Avoiding any mistake is a big mistake. You learn from mistakes too.
There is no right path in the sense of a concrete manual with steps what to do.
Try different things and learn what works for you and your context. This will not work without mistakes.

I can suggest you different things and you have to find out for you own if/how they work for you.

Basically is testing learning a and experimenting with a product. Sure, very often supported by tools. To different degrees.
And as this products aren’t our owns, we discuss our testing with others. Discuss where risks are, what should be tested and what the the results and implications are. Also what hindrances you had and by that what could be improved to make testing easier.

This is the “single path” I see. Very abstract and therefore probably true for every tester (please don’t judge me for inaccurate details).
Sure, note taking its something all testers in one or the other way.
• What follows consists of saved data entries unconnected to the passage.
-- ==== Sys2Proof/Proofs/DecodeWellFormed.lean ====
section
/-! PROOFS. Whatever decodes is well formed: the field of `#irang2` has two bits (R142). -/

namespace Sys2Proof

/-- If it is an instruction, it is a well formed one. -/
def Decoded.WellFormed : Decoded → Prop
  | .instr i => i.wellFormed = true
  | _ => True

theorem irang2Ok_irang2Of (b : Byte) : irang2Ok (irang2Of b) = true := by
  have := (b.extractLsb' 4 2).isLt
  simp [irang2Ok, irang2Of]
  omega

/-! ## Row by row of the opcode table -/

theorem decodeNibble0_wf (h : BitVec 4) (b1 : Byte) : (decodeNibble0 h b1).WellFormed := by
  unfold decodeNibble0
  repeat' split
  all_goals simp [Decoded.WellFormed, Instr.wellFormed]

theorem decodeNibble1_wf (h : BitVec 4) (b1 : Byte) : (decodeNibble1 h b1).WellFormed := by
  unfold decodeNibble1
  repeat' split
  all_goals simp [Decoded.WellFormed, Instr.wellFormed, irang2Ok_irang2Of]

theorem decodeNibble2_wf (h : BitVec 4) (b1 b2 b3 : Byte) : (decodeNibble2 h b1 b2 b3).WellFormed := by
  unfold decodeNibble2
  repeat' split
  all_goals simp [Decoded.WellFormed, Instr.wellFormed]

theorem decodeNibble3_wf (h : BitVec 4) (b1 b2 b3 : Byte) : (decodeNibble3 h b1 b2 b3).WellFormed := by
  unfold decodeNibble3
  repeat' split
  all_goals simp [Decoded.WellFormed, Instr.wellFormed]

theorem decodeNibble4_wf (h : BitVec 4) (b1 b2 b3 : Byte) : (decodeNibble4 h b1 b2 b3).WellFormed := by
  unfold decodeNibble4
  repeat' split
  all_goals simp [Decoded.WellFormed, Instr.wellFormed]

theorem decodeNibble5_wf (h : BitVec 4) (b1 b2 b3 : Byte) : (decodeNibble5 h b1 b2 b3).WellFormed := by
  unfold decodeNibble5
  repeat' split
  all_goals simp [Decoded.WellFormed, Instr.wellFormed]

theorem decodeNibble6_wf (h : BitVec 4) (b1 b2 b3 : Byte) : (decodeNibble6 h b1 b2 b3).WellFormed := by
  unfold decodeNibble6
  repeat' split
  all_goals simp [Decoded.WellFormed, Instr.wellFormed]

theorem decodeNibble7_wf (h : BitVec 4) (b1 b2 b3 : Byte) : (decodeNibble7 h b1 b2 b3).WellFormed := by
  unfold decodeNibble7
  repeat' split
  all_goals simp [Decoded.WellFormed, Instr.wellFormed, irang2Ok_irang2Of]

theorem decodeNibble8_wf (h : BitVec 4) (b1 : Byte) : (decodeNibble8 h b1).WellFormed := by
  unfold decodeNibble8
  repeat' split
  all_goals simp [Decoded.WellFormed, Instr.wellFormed]

theorem decodeNibble9_wf (h : BitVec 4) (b1 : Byte) : (decodeNibble9 h b1).WellFormed := by
  unfold decodeNibble9
  repeat' split
  all_goals simp [Decoded.WellFormed, Instr.wellFormed]

theorem decodeNibbleA_wf (h : BitVec 4) (b1 b2 b3 : Byte) : (decodeNibbleA h b1 b2 b3).WellFormed := by
  unfold decodeNibbleA
  repeat' split
  all_goals simp [Decoded.WellFormed, Instr.wellFormed]

theorem decodeNibbleB_wf (h : BitVec 4) (b1 : Byte) : (decodeNibbleB h b1).WellFormed := by
  unfold decodeNibbleB
  repeat' split
  all_goals simp [Decoded.WellFormed, Instr.wellFormed]

theorem decodeNibbleC_wf (h : BitVec 4) (b1 : Byte) : (decodeNibbleC h b1).WellFormed := by
  unfold decodeNibbleC
  repeat' split
  all_goals simp [Decoded.WellFormed, Instr.wellFormed, irang2Ok_irang2Of]

theorem decodeNibbleD_wf (h : BitVec 4) (b1 : Byte) : (decodeNibbleD h b1).WellFormed := rfl

theorem decodeNibbleE_wf (h : BitVec 4) (b1 : Byte) : (decodeNibbleE h b1).WellFormed := rfl

theorem decodeNibbleF_wf (h : BitVec 4) (b1 : Byte) : (decodeNibbleF h b1).WellFormed := rfl

theorem decodeBytes_wf (b0 b1 b2 b3 : Byte) : (decodeBytes b0 b1 b2 b3).WellFormed := by
  unfold decodeBytes
  split
  · exact decodeNibble0_wf _ _
  · exact decodeNibble1_wf _ _
  · exact decodeNibble2_wf _ _ _ _
  · exact decodeNibble3_wf _ _ _ _
  · exact decodeNibble4_wf _ _ _ _
  · exact decodeNibble5_wf _ _ _ _
  · exact decodeNibble6_wf _ _ _ _
  · exact decodeNibble7_wf _ _ _ _
  · exact decodeNibble8_wf _ _
  · exact decodeNibble9_wf _ _
  · exact decodeNibbleA_wf _ _ _ _
  · exact decodeNibbleB_wf _ _
  · exact decodeNibbleC_wf _ _
  · exact decodeNibbleD_wf _ _
  · exact decodeNibbleE_wf _ _
  · exact decodeNibbleF_wf _ _

theorem wellFormed_of_decodeBytes {b0 b1 b2 b3 : Byte} {i : Instr} (h : decodeBytes b0 b1 b2 b3 = .instr i) :
    i.wellFormed = true := by
  have wf := decodeBytes_wf b0 b1 b2 b3
  rw [h] at wf
  exact wf

end Sys2Proof
end

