-- ==== Sys2Proof/Proofs/InvariantStep.lean ====
section
/-! PROOFS. Every step keeps the invariant (O60): entries and PEC transfers, the clocks, the events of the outside, the loader,
the fetch, and the steps put together. -/

namespace Sys2Proof.Machine

variable {s t : State}

/-! ## Entries and PEC transfers -/

theorem Inv.wake (h : Inv s) : Inv s.wake := h.withPower fun n hn => by cases hn

theorem Inv.runEntry (hs : Inv s) {isInterrupt : Bool} {body : Op Unit} (hb : KeepsInv body)
    (h : runEntry isInterrupt body s = .next t) : Inv t := by
  obtain ⟨ok, -⟩ := hb s.settle hs.settle
  unfold Machine.runEntry at h
  split at h
  · next u hu =>
    have kept := ok _ _ hu
    cases h
    exact kept
  · cases h
  · cases h
    exact hs

theorem Inv.enterClassA (hs : Inv s) (h : enterClassA s = .next t) : Inv t := by
  refine hs.wake.runEntry ((keepsInv_takeException _ _ _).bind fun _ => keepsInv_update fun _ hu => ?_) h
  exact hu.withSys rfl

theorem Inv.enterClassB (hs : Inv s) (h : enterClassB s = .next t) : Inv t := by
  refine hs.wake.runEntry ((keepsInv_update fun _ hu => ?_).bind fun _ => (keepsInv_takeException _ _ _).bind fun _ =>
    keepsInv_update fun _ hu => ?_) h
  · exact hu.withExt (Nat.zero_le _)
  · exact hu.withSys rfl

theorem Inv.enterInterrupt (hs : Inv s) {w : IrqNode} (h : enterInterrupt w s = .next t) : Inv t :=
  hs.wake.runEntry ((keepsInv_takeException _ _ _).bind fun _ => keepsInv_update fun _ hu => (inv_clearRequest w).2 hu) h

/-- The PEC pointers lie in the IRAM of both devices (R362). -/
theorem pecPointer_inIram (d : Device) (x : Fin 8) {k : Nat} (hk : k ≤ 2) : inIram d (pecPointer x + k) 2 = true := by
  have := x.isLt
  unfold inIram pecPointer iramBase
  cases d <;> simp <;> omega

theorem segment0_even {p : Word} (h : isOdd p = false) : (segment0 p).getLsbD 0 = false := by
  simpa [segment0, isOdd] using h

theorem keepsInv_pecMove (byte : Bool) (src dst : Word) : KeepsInv (pecMove byte src dst) := by
  refine (keepsInv_refuseIf _ _).bind fun _ =>
    KeepsInv.ite ((keepsInv_readPhysByte _).bind fun _ => keepsInv_writePhysByte _ _) ?_
  split
  · exact keepsInv_trap (.inr rfl)
  · next even =>
    simp only [Bool.or_eq_true, not_or, Bool.not_eq_true] at even
    exact (keepsInv_readPhysWord _).bind fun _ => keepsInv_writePhysWord (segment0_even even.2) _

/-- COUNT goes down, or stays; the request flag is cleared, or stays (R360, R361). -/
theorem Inv.pecCounted (h : Inv s) (pecc : Vector Word 8) (w : IrqNode) (p q : Prop) [Decidable p] [Decidable q] :
    Inv (if p then if q then s else { s with pecc := pecc }
      else State.clearRequest (if q then s else { s with pecc := pecc }) w) := by
  split <;> split <;> exact h

theorem keepsInv_pecService (x : Fin 8) (w : IrqNode) : KeepsInv (pecService x w) := by
  have store (k : Nat) (hk : k ≤ 2) (v : Word) : KeepsInv (update (State.storeWord · (pecPointer x + k) v)) :=
    keepsInv_update fun s hs => hs.storeWordInIram (pecPointer_inIram _ x hk) v
  refine keepsInv_lookThen fun c => keepsInv_lookThen fun src => keepsInv_lookThen fun dst =>
    (keepsInv_pecMove _ src dst).bind fun _ => ?_
  dsimp only
  split
  · exact (store 2 (le_refl _) _).bind fun _ => keepsInv_update fun s hs => hs.pecCounted _ _ _ _
  · split
    · exact keepsInv_update fun s hs => hs.pecCounted _ _ _ _
    · exact (store 0 (Nat.zero_le _) _).bind fun _ => keepsInv_update fun s hs => hs.pecCounted _ _ _ _

theorem Inv.runPec (hs : Inv s) {w : IrqNode} (h : runPec w s = .next t) : Inv t := by
  obtain ⟨ok, trap⟩ := keepsInv_pecService (pecChannel (s.icOf w)) w s.settle hs.settle
  unfold Machine.runPec at h
  split at h
  · next u hu =>
    have kept := ok _ _ hu
    cases h
    exact kept
  · next k hk =>
    cases h
    refine hs.settle.raise ?_
    rcases trap k hk with rfl | rfl <;> decide
  · cases h
    exact hs
  · cases h
    exact hs
  · cases h

theorem Inv.serve (hs : Inv s) {w : IrqNode} (h : serve w s = .next t) : Inv t := by
  unfold Machine.serve at h
  split at h
  · cases h
  · split at h
    · exact hs.runPec h
    · exact hs.enterInterrupt h

theorem Inv.holdChange (hs : Inv s) (h : holdChange s = some t) : Inv t := by
  unfold Machine.holdChange at h
  split at h
  · split at h <;> cases h
    exact hs
  · split at h <;> cases h
    exact hs

theorem Inv.boundaryAction (hs : Inv s) (h : boundaryAction s = some (.next t)) : Inv t := by
  unfold Machine.boundaryAction at h
  split at h
  · next u hu =>
    cases h
    exact hs.holdChange hu
  · split at h
    · exact hs.enterClassA (Option.some.inj h)
    · split at h
      · exact hs.enterClassB (Option.some.inj h)
      · split at h
        · exact hs.serve (Option.some.inj h)
        · cases h

theorem Inv.idleStep (hs : Inv s) (h : idleStep s = .next t) : Inv t := by
  unfold Machine.idleStep at h
  split at h
  · next o ho => exact hs.boundaryAction (h ▸ ho)
  · split at h
    · cases h
      exact hs
    · split at h <;> cases h
      · exact hs.wake
      · exact hs

/-! ## Instructions -/

theorem Inv.fetchWord (hs : Inv s) {a : PhysAddr} {w : Word} (h : fetchWord a s = .ok (w, t)) : Inv t := by
  have codeWord : KeepsInv (codeWord a) := by
    refine keepsInv_lookThen fun area => ?_
    split
    · exact keepsInv_readExternalWord a
    · exact keepsInv_look _
    · exact keepsInv_look _
  have word : KeepsInv (Machine.fetchWord a) := by
    refine keepsInv_lookThen fun forbidden => ?_
    split
    · exact keepsInv_refuse _
    · exact codeWord
  exact (word s hs).1 w t h

/-- The state that a fetch leaves, with an instruction or without one. -/
def Fetched.Keeps : Fetched → Prop
  | .instr i s => Inv s ∧ i.wellFormed = true
  | .none s => Inv s
  | .refused _ => True

theorem Inv.fetchTrap (hs : Inv s) {k : Nat} (hk : k ∈ trapFlags) : (fetchTrap s k).Keeps := by
  unfold Machine.fetchTrap
  split
  · trivial
  · exact hs.raise hk

theorem Inv.fetchStopped (hs : Inv s) (e : Stop) : (fetchStopped s e).Keeps := by
  cases e with
  | trap k =>
    have raised : Inv ((s.advanceFree 1).raise 0) := Inv.raise (s := s.advanceFree 1) hs (by decide)
    exact raised.withCpu { raised.tiedBits with }
  | busHeld => exact hs
  | notReady => exact hs
  | refused r => trivial

theorem Inv.fetchDecode (hs : Inv s) (b0 b1 b2 b3 : Byte) : (fetchDecode (decodeBytes b0 b1 b2 b3) s).Keeps := by
  cases h : decodeBytes b0 b1 b2 b3 with
  | instr i => exact ⟨hs, wellFormed_of_decodeBytes h⟩
  | undefinedOpcode => exact hs.fetchTrap (by decide)
  | protectionFault => exact hs.fetchTrap (by decide)
  | nonCanonical => trivial

theorem Inv.fetchSecond (hs : Inv s) (ht : Inv t) (w : Word) : (fetchSecond s w t).Keeps := by
  unfold Machine.fetchSecond
  split
  · trivial
  · split
    · exact hs.fetchStopped _
    · next u hu =>
      split
      · trivial
      · exact (ht.fetchWord hu).fetchDecode _ _ _ _

theorem Inv.fetch (hs : Inv s) : (fetch s).Keeps := by
  unfold Machine.fetch
  split
  · exact hs.fetchTrap (by decide)
  · split
    · trivial
    · split
      · trivial
      · split
        · exact hs.fetchStopped _
        · next u hu =>
          have fetched := hs.fetchWord hu
          split
          · trivial
          · split
            · exact fetched.fetchDecode _ _ _ _
            · exact hs.fetchSecond fetched _

theorem Inv.afterInstruction (hs : Inv s) : Inv (afterInstruction s) := by
  rw [(afterInstruction_spec s).1]
  exact hs

theorem Inv.runFetched (ht : Inv t) {i : Instr} (hw : i.wellFormed = true) {u : State}
    (h : runFetched s i t = .next u) : Inv u := by
  unfold Machine.runFetched at h
  split at h
  · exact Inv.exec (s := t.mayReadAhead []) ht hw h
  · next a rest _ =>
    split at h
    · next v hv =>
      cases h
      exact (Inv.exec (s := t.mayReadAhead (a :: rest)) ht hw hv).afterInstruction
    · cases h
    · cases h

theorem Inv.instructionStep (hs : Inv s) (h : instructionStep s = .next t) : Inv t := by
  have fetched := hs.fetch
  unfold Machine.instructionStep at h
  split at h
  · next i u hu =>
    rw [hu] at fetched
    exact fetched.1.runFetched fetched.2 h
  · next u hu =>
    cases h
    rw [hu] at fetched
    exact fetched
  · cases h

/-! ## The end of a reset, and the loader -/

theorem Inv.resetRegisters (h : Inv s) (cause : ResetCause) : Inv (s.resetRegisters cause) := h.startReset cause

theorem Inv.latchPins (h : Inv s) : Inv s.latchPins := by
  obtain ⟨hwf, hram, -, -, hext, -⟩ := h
  exact ⟨hwf, hram, Cpu.tied_resetWith _, Cpu.tied_resetWith _, hext, fun n hn => by cases hn⟩

theorem Cpu.tied_bootstrap : Cpu.bootstrap.Tied := by
  unfold Cpu.Tied
  decide

theorem Inv.enterBootstrap (h : Inv s) : Inv s.enterBootstrap := by
  obtain ⟨hwf, hram, -, -, hext, -⟩ := h
  exact ⟨hwf, hram, Cpu.tied_bootstrap, Cpu.tied_bootstrap, hext, fun n hn => by cases hn⟩

theorem Inv.finishReset (hs : Inv s) {cause : ResetCause} (h : finishReset cause s = .next t) : Inv t := by
  have latched := (hs.resetRegisters cause).latchPins
  unfold Machine.finishReset at h
  dsimp only at h
  split at h
  · split at h
    · cases h
    · split at h
      · cases h
      · split at h <;> cases h
        · exact latched.enterBootstrap
        · exact latched
  · cases h
    exact latched

theorem Inv.bootstrapZeroByte (hs : Inv s) {t6 : Nat} (h : bootstrapZeroByte t6 s = .next t) : Inv t := by
  unfold Machine.bootstrapZeroByte at h
  split at h
  · cases h
  · cases h
    exact hs.withPower (p := .loading 0) fun n hn => by cases hn; decide

/-- The bytes from FA00h to FDFFh are IRAM on both devices (R84). -/
theorem ramCell_loader (d : Device) {a : Nat} (h : 0xFA00 ≤ a) (h' : a < 0xFE00) : ramCell d a := by
  refine .inl ⟨?_, h'⟩
  unfold iramBase
  cases d <;> simp <;> omega

theorem Inv.freeBytes (hs : Inv s) (start : Nat) (n : Nat) (hn : n ≤ 32) :
    Inv { s with mem := freeBytes s.mem 0xFA00 start n } := by
  induction n with
  | zero => exact hs
  | succ n ih =>
    exact ((ih (by omega)).withMem (ramCell_loader _ (by omega) (by omega)) _).withMem
      (ramCell_loader _ (by omega) (by omega)) _

theorem Inv.bootstrapDone (hs : Inv s) : Inv (bootstrapDone s) := by
  obtain ⟨hwf, hram, -⟩ := hs.freeBytes s.free 32 (le_refl _)
  obtain ⟨-, -, hc, hprev, hext, -⟩ := hs
  have psw : Config.freeWord (s.free + 36) &&& 0x001F &&& 0x0380 = 0 := and_and_of_disjoint _ (by decide)
  have running : loaderInRange .running := fun n hn => by cases hn
  have csp : (0 : Word) &&& 0xFF00 = 0 := by decide
  exact ⟨hwf, hram, Cpu.tied_iff.2 { Cpu.tied_iff.1 hc with psw := psw, csp := csp },
    Cpu.tied_iff.2 { Cpu.tied_iff.1 hprev with psw := psw }, hext, running⟩

theorem Inv.bootstrapByte (hs : Inv s) {n : Nat} (hn : n < 32) (b : Byte) : Inv (bootstrapByte n b s) := by
  have stored : Inv { s with mem := Memory.write s.mem (0xFA40 + n) b } :=
    hs.withMem (ramCell_loader _ (by omega) (by omega)) b
  unfold Machine.bootstrapByte
  split
  · exact hs
  · dsimp only
    split
    · exact stored.withPower fun m hm => by cases hm; omega
    · exact stored.bootstrapDone

/-! ## Clocks and events -/

theorem Inv.clockNmi (hs : Inv s) : Inv (clockNmi s) := by
  obtain ⟨hwf, hram, hc, hprev, hext, hload⟩ := hs.raiseIf (s.sys.nmiSample && !s.pins.nmi) (k := 15) (by decide)
  refine ⟨hwf, hram, hc, hprev, hext, fun n hn => ?_⟩
  dsimp only [Machine.clockNmi] at hn
  split at hn
  · cases hn
  · exact hload n hn

theorem Inv.clockPeripherals (hs : Inv s) : Inv (clockPeripherals s) := by
  have clocked : Inv (clockWdt (clockSsp (clockSsc (clockAsc (clockTimers
      (Machine.clockNmi (Machine.clockExternalInputs s))))))).1 := by
    simpa using hs.clockExternalInputs.clockNmi
  unfold Machine.clockPeripherals
  dsimp only
  split
  · exact clocked.startReset .watchdog
  · exact clocked

theorem Inv.clockStep (hs : Inv s) (h : clockStep s = .next t) : Inv t := by
  unfold Machine.clockStep at h
  split at h
  · split at h
    · cases h
    · cases h
      exact hs.clockPeripherals
  · cases h
    exact hs

theorem Inv.setPins (hs : Inv s) (p : Pins) : Inv (setPins p s) := by
  unfold Machine.setPins
  dsimp only
  split
  · exact hs
  · exact Inv.startReset (s := { s with pins := p }) hs _

theorem Inv.clockFails (hs : Inv s) : Inv (clockFails s) := by
  unfold Machine.clockFails
  split
  · exact ((inv_request .xp3).2 hs).withSys rfl
  · exact hs

theorem Inv.agentStep (hs : Inv s) {e : Event} (h : agentStep e s = .next t) : Inv t := by
  cases e with
  | pass | setResetPins p | deferInterrupts =>
    cases h
    exact hs
  | setPins p =>
    cases h
    exact hs.setPins p
  | boardWrite bank a b =>
    cases h
    exact hs.withMem (ramCell_boardCell _ _ _) b
  | master m =>
    cases h
    split
    · exact hs.masterAccess m
    · exact hs
  | bslZeroByte t6 =>
    dsimp only [Machine.agentStep] at h
    split at h
    · exact hs.bootstrapZeroByte h
    · cases h
      exact hs
  | bslByte b =>
    obtain ⟨-, -, -, -, -, hload⟩ := id hs
    dsimp only [Machine.agentStep] at h
    split at h <;> cases h
    · next n hn => exact hs.bootstrapByte (hload n hn) b
    · exact hs
  | clockFail =>
    cases h
    exact hs.clockFails

/-! ## The steps -/

theorem Inv.cpuStep (hs : Inv s) (h : cpuStep s = .next t) : Inv t := by
  unfold Machine.cpuStep at h
  split at h
  · exact (hs.stalled .none).instructionStep h
  · exact (hs.stalled .none).runPec h
  · split at h
    · unfold runningStep at h
      split at h
      · next o ho => exact hs.boundaryAction (h ▸ ho)
      · exact hs.instructionStep h
    · exact hs.idleStep h
    · split at h
      · exact hs.finishReset h
      · cases h
        exact hs
    · cases h
      exact hs
    · cases h
      exact hs
    · cases h
      exact hs

theorem Inv.lapse {o : Host.Outcome State Fault Refusal} (ho : ∀ u, o = .next u → Inv u) (h : lapse o = .next t) : Inv t := by
  cases o with
  | next u =>
    cases h
    exact ho u rfl
  | fault e => cases h
  | refused r => cases h

theorem Inv.chipStep (hs : Inv s) (h : chipStep s = .next t) : Inv t := by
  unfold Machine.chipStep at h
  split at h
  · exact Inv.lapse (fun _ hu => hs.cpuStep hu) h
  · exact Inv.clockStep (s := { s with clocks := s.clocks - 1 }) hs h

/-- Settles O60: `Inv` is preserved by each thing that a step can be, an event of the outside, a clock, or a step of the CPU. -/
theorem invKeptByStep : Obligations.InvKeptByStep := by
  intro s t hs h
  unfold step at h
  split at h
  · exact hs.chipStep h
  · next rest _ => exact Inv.chipStep (s := { s with agenda := rest }) hs h
  · next e rest _ _ => exact Inv.agentStep (s := { s with agenda := rest }) hs h

end Sys2Proof.Machine
end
As you see from the last words, even that is done differently.

To give you something more concrete:
I personally get much out of the work from James Marcus Bach and Michael Bolton from RST. Go on their websites and start reading what interests you.
When you can afford it, take one of the RST courses.

For the start: As you maybe familiar with the typical test pyramid here a link to a related topic.

Just be warned that some people are angry and/or sad how this two behave on social media (I see issues on both sides, no judgment intended. I’m sad about this situation). In personal contact I met them as nice people.
Therefore this names make same people angry and maybe reject further discussion with you.

Edit: I suggest to stop using “manual” testing. Start reading the websites and you will find out why.:wink:
Sure, there is much automation in testing.